+++ DATA RECORDS +++

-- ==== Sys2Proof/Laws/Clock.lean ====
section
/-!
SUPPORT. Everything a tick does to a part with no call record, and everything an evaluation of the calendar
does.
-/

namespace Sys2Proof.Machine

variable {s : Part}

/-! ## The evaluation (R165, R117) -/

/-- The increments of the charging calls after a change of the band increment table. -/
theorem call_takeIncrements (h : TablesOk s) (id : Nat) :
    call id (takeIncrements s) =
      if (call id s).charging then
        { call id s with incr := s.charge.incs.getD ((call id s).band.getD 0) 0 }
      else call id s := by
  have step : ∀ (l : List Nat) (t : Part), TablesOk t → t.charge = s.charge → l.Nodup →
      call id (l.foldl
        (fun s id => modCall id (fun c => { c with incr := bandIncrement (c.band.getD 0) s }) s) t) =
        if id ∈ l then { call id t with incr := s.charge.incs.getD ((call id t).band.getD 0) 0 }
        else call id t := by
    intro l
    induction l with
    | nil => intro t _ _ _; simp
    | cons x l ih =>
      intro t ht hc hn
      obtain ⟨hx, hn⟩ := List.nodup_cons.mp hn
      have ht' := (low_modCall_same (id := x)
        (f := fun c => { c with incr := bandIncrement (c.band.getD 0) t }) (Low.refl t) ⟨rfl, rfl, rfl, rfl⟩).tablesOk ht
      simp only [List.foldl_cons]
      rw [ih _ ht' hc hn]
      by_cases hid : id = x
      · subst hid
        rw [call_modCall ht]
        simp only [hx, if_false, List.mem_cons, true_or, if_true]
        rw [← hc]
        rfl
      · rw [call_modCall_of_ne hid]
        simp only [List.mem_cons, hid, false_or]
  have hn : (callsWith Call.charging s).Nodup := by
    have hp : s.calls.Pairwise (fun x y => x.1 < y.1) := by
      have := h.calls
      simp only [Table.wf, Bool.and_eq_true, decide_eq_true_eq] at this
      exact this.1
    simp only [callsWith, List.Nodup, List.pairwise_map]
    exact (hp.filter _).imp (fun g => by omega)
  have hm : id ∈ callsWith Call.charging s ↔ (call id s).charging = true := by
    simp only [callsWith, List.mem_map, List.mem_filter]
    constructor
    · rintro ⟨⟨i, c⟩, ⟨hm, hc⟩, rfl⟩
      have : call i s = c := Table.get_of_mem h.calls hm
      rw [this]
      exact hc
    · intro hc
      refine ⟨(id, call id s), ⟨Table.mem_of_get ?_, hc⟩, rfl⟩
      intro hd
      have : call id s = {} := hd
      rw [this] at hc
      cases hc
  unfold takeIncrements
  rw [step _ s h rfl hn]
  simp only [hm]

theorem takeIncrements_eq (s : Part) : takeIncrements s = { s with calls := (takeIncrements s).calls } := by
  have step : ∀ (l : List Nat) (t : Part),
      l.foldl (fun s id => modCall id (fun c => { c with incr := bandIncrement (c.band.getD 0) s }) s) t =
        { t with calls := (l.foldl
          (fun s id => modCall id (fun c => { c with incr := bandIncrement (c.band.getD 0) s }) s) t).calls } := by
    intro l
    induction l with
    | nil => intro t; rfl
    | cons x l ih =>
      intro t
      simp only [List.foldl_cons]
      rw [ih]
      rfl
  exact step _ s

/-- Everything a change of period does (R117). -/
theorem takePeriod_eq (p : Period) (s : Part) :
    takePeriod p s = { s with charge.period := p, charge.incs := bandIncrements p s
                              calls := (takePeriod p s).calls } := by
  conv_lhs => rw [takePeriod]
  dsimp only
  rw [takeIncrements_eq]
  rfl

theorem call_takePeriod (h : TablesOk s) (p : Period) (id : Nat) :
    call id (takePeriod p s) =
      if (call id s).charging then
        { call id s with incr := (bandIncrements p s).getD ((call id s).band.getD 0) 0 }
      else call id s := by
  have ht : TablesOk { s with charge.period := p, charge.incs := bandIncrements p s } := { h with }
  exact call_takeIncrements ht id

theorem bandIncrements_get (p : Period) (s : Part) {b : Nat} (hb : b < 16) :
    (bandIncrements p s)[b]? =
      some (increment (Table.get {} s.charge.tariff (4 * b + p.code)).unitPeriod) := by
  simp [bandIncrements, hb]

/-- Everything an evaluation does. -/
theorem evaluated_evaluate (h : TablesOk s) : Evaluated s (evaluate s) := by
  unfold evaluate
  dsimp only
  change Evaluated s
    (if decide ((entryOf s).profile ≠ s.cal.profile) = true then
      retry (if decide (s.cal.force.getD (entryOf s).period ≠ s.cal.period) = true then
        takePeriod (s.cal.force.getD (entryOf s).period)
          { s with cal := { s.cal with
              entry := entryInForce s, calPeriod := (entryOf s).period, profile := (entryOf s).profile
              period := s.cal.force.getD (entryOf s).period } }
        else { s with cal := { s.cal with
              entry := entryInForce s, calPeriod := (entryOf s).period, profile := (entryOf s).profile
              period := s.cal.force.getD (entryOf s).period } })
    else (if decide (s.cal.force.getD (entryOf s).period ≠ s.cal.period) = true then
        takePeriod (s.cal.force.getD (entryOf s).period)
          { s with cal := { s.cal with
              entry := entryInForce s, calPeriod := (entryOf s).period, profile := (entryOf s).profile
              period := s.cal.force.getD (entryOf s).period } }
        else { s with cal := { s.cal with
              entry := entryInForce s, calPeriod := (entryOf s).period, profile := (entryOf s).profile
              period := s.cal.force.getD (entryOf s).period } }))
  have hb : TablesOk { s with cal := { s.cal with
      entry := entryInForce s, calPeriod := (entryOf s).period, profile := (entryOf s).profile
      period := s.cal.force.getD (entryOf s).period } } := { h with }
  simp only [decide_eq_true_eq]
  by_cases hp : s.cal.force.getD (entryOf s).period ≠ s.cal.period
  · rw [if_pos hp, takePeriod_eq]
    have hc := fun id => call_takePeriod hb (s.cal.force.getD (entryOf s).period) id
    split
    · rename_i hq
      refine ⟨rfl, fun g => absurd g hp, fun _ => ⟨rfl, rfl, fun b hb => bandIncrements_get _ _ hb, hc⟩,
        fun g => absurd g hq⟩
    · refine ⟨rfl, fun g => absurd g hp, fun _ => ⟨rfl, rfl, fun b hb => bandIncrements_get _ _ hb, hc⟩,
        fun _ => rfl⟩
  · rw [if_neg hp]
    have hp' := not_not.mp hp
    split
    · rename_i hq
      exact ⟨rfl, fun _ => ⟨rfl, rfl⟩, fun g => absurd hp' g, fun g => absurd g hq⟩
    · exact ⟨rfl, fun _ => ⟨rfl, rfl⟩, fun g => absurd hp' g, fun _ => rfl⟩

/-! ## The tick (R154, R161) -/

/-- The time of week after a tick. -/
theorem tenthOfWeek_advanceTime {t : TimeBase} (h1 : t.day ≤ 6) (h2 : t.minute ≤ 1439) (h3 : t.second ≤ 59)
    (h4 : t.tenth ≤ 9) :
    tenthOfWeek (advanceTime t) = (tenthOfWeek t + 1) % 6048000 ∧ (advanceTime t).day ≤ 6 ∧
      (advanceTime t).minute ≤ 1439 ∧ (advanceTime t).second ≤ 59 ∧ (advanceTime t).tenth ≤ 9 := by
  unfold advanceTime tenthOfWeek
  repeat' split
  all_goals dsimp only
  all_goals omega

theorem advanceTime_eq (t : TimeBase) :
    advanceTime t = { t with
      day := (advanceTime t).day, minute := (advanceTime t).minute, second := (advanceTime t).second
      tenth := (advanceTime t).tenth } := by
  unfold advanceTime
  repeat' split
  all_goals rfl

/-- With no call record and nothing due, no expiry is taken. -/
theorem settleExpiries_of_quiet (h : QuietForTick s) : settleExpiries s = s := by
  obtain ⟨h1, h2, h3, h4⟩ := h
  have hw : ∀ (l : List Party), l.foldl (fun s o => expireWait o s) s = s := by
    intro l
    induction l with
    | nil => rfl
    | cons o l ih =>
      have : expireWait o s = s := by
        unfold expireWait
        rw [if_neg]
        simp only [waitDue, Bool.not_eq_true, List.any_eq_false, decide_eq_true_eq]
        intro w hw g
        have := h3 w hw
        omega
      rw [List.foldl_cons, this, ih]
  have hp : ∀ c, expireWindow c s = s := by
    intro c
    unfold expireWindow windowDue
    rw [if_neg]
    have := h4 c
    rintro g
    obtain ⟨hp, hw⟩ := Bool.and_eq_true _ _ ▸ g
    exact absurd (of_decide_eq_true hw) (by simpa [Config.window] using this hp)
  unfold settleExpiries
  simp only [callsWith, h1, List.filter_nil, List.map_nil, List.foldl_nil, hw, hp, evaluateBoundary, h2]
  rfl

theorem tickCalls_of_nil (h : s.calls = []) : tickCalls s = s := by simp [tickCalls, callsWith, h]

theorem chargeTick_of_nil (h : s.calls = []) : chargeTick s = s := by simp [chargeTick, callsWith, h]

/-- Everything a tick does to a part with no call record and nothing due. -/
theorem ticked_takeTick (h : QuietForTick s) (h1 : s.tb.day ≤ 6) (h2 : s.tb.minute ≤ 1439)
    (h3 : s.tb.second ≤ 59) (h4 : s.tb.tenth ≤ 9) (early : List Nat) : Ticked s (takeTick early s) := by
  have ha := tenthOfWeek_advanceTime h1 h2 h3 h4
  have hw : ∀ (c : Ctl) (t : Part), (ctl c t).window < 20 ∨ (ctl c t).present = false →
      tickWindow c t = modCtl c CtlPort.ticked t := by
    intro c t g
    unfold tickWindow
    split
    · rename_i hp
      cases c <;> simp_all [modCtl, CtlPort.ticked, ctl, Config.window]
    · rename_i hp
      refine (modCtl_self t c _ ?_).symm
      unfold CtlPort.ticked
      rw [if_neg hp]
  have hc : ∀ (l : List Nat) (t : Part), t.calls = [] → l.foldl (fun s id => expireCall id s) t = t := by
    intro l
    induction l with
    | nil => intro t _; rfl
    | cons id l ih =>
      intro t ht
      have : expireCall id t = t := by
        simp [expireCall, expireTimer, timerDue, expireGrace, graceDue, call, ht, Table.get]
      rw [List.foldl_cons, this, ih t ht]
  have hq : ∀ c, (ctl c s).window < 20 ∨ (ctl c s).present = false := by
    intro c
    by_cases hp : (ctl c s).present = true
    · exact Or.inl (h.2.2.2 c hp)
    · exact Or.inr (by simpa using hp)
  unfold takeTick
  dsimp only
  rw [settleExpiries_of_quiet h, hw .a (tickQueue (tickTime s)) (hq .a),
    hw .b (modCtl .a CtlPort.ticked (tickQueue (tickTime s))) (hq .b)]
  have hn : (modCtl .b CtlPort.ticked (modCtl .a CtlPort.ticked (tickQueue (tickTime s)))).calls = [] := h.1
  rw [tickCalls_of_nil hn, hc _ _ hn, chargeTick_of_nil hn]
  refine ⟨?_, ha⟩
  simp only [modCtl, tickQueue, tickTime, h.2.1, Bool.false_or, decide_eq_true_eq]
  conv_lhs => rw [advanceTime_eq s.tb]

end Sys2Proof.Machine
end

+++

DIRECTIONS - Every line in the data above that contains the word "unfold" should be copied.

PROBLEM SOLUTION -
  unfold takeIncrements
  unfold evaluate
  unfold advanceTime tenthOfWeek
  unfold advanceTime
        unfold expireWait
    unfold expireWindow windowDue
  unfold settleExpiries
    unfold tickWindow
      unfold CtlPort.ticked
  unfold takeTick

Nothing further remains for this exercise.